Fossil Fuel Profits Roar Back

Fossil Fuel Profits Roar Back
Oil and gas companies' contribution to the S&P 500 Index's earnings has nearly doubled from a year ago.

Oil and gas companies’ contribution to the S&P 500 Index’s earnings has nearly doubled from a year ago as high commodity prices and spending discipline spur record profits while sectors like technology face recessionary headwinds. 

Energy now represents more than 10% of the S&P 500’s estimated net income, up from 6.5% at the same time last year, according to data compiled by Bloomberg. Still, energy makes up only 5.3% of the index’s market capitalization even after a dramatic run-up in oil producers’ stock prices last year. 

Analysts expect energy companies’ earnings to stay strong. Even though oil and gas prices have pulled back since the early phases of Russia’s invasion of Ukraine, they’re still higher than they’ve been for much of the past decade.

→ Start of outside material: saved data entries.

/-- A dot unit by g = 256 × die + 64 × region + 8 × cluster + unit (16_observation.md R404). -/
abbrev UnitIx := Fin 4096
/-- A cluster by k = 32 × die + 8 × region + cluster (16_observation.md R404). -/
abbrev ClusterIx := Fin 512
/-- A region by 4 × die + region (15_faults_and_self_management.md R395). -/
abbrev RegionIx := Fin 64
abbrev DieIx := Fin 16
/-- A function unit by 2 × cluster index + f. -/
abbrev FunIx := Fin 1024
/-- A tile site 0 to 15 (00_scope.md R3). -/
abbrev SiteIx := Fin 16
/-- A memory tile t (00_scope.md R4). -/
abbrev MemIx := Fin 8
/-- A verdict assembler (06_function_and_steering.md R164). -/
abbrev VaIx := Fin 4
/-- A ring pair (13_host_control.md R329). -/
abbrev RingIx := Fin 64
/-- An intake receive lane n of the package (02_crossing_time.md R53). -/
abbrev IntakeLane := Fin 384

/-- The four link ports of a unit, in the order of 05_unit_instructions.md R115. -/
inductive Port
  | north | east | south | west
deriving DecidableEq, Repr

/-- A beat (00_scope.md R12): sixteen 12-bit mantissas, the row exponent, the crossing tag and the marks. -/
structure Beat where
  mant : BitVec 192
  exp : BitVec 6
  tag : BitVec 6
  bad : Bool
  late : Bool
  first : Bool
  last : Bool
deriving DecidableEq, Repr

/-- What plays a timetable: a dot unit or a function unit. -/
inductive Agent
  | dot (u : UnitIx)
  | fn (f : FunIx)
deriving DecidableEq, Repr

/-- A queue of the array (07_links_queues_arbiters.md R169). -/
inductive QueueId
  | port (u : UnitIx) (p : Port)
  | bank (k : ClusterIx) (q : Fin 16)
  | steer (k : ClusterIx) (i : Fin 4)
deriving DecidableEq, Repr

/-- An arbiter (07_links_queues_arbiters.md R179). -/
inductive ArbId
  | cache (r : RegionIx)
  | memory (t : MemIx)
  | egress (site : SiteIx) (lead : Fin 32)
deriving DecidableEq, Repr

/-- A lane of an optical tile: `tx` is false for a receive lane (11_optical_tiles.md R274). -/
structure LaneId where
  site : SiteIx
  lane : Fin 48
  tx : Bool
deriving DecidableEq, Repr

/-- The comma of character 0 of a crossing slot as the receiver sees it (02_crossing_time.md R36, R50). -/
inductive Comma
  | k285 | k281
  | bad     -- missing, misplaced or code-violating
deriving DecidableEq, Repr

/-- A die's byte-port controllers (08_logic_fabric.md R202). -/
inductive ByteCtl
  | uart | i2c
deriving DecidableEq, Repr

/-- The registers whose read latches the matching high register. -/
inductive LoReg
  | timRun
  | vaLast (v : VaIx)
  | ufuse (d : DieIx)
deriving DecidableEq, Repr

/-- What a lane carries below its scrambler or its 8b/10b code (11_optical_tiles.md R279, R280): a 64b/66b block, control where `ctl`, an 8b/10b
character, a K character where `k`, or a code violation. -/
inductive Line
  | block (ctl : Bool) (bits : Word64)
  | char (k : Bool) (b : Byte)
  | violation
deriving DecidableEq, Repr

/-- What a flit brings with it beside its TYPE and the payload fields that its command names: the lane it came on, its header, the header's
reserved bits [31:30] as `spare`, the payload bits that no field names as `extra`, and the check received (12_elvaro_fabric.md R297, R298). -/
structure FlitHdr where
  site : SiteIx
  lane : Fin 32
  locked : Bool
  stream : BitVec 14
  seq : BitVec 8
  first : Bool
  last : Bool
  epoch : Bool
  spare : BitVec 2
  extra : BitVec 256
  check : Word32
deriving DecidableEq, Repr

/-- The stores a BIST finds failing: units by index with their stores failing, dies with any failure, memory tiles. -/
structure BistResult where
  units : List UnitIx
  dies : BitVec 16
  tiles : BitVec 8
deriving DecidableEq, Repr

/-- Who asks an arbiter for its port (07_links_queues_arbiters.md R179): at a region cache a unit of the region, by its region unit index, or the
stream engine; at a memory controller a descriptor, or a host transfer; at a fabric egress a stream. -/
inductive Requester
  | unit (u : Fin 64)
  | engine
  | desc (r : RegionIx) (i : Fin 64)
  | host
  | stream (x : BitVec 14)
deriving DecidableEq, Repr

/-- What link ECC made of an access (10_staged_mode.md R247): the words it corrected, and the words that arrive with an error it cannot correct, by
their index in the access; true where that error is more than one bit of the word, so that inline SECDED cannot correct it either. -/
structure LinkEcc where
  corrected : Nat
  passed : List (Nat × Bool)
deriving DecidableEq, Repr

/-- The read of memory that fills a cache line: an address of the line, and what link ECC made of it (10 R247, R252). -/
structure FillRead where
  addr : BitVec 48
  link : LinkEcc
deriving DecidableEq, Repr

And most producers declined to increase capital spending and ramp up output last year — contrary to the wishes of President Joe Biden — and instead used the windfall to pay back debt and return more cash to shareholders. 

The strategy may not have pleased politicians or consumers, but it has succeeded in rehabilitating the energy sector in investors’ eyes after a decade of underperformance. And there may be more to come, especially as investors look for cash-yielding stocks to weather a potential US recession.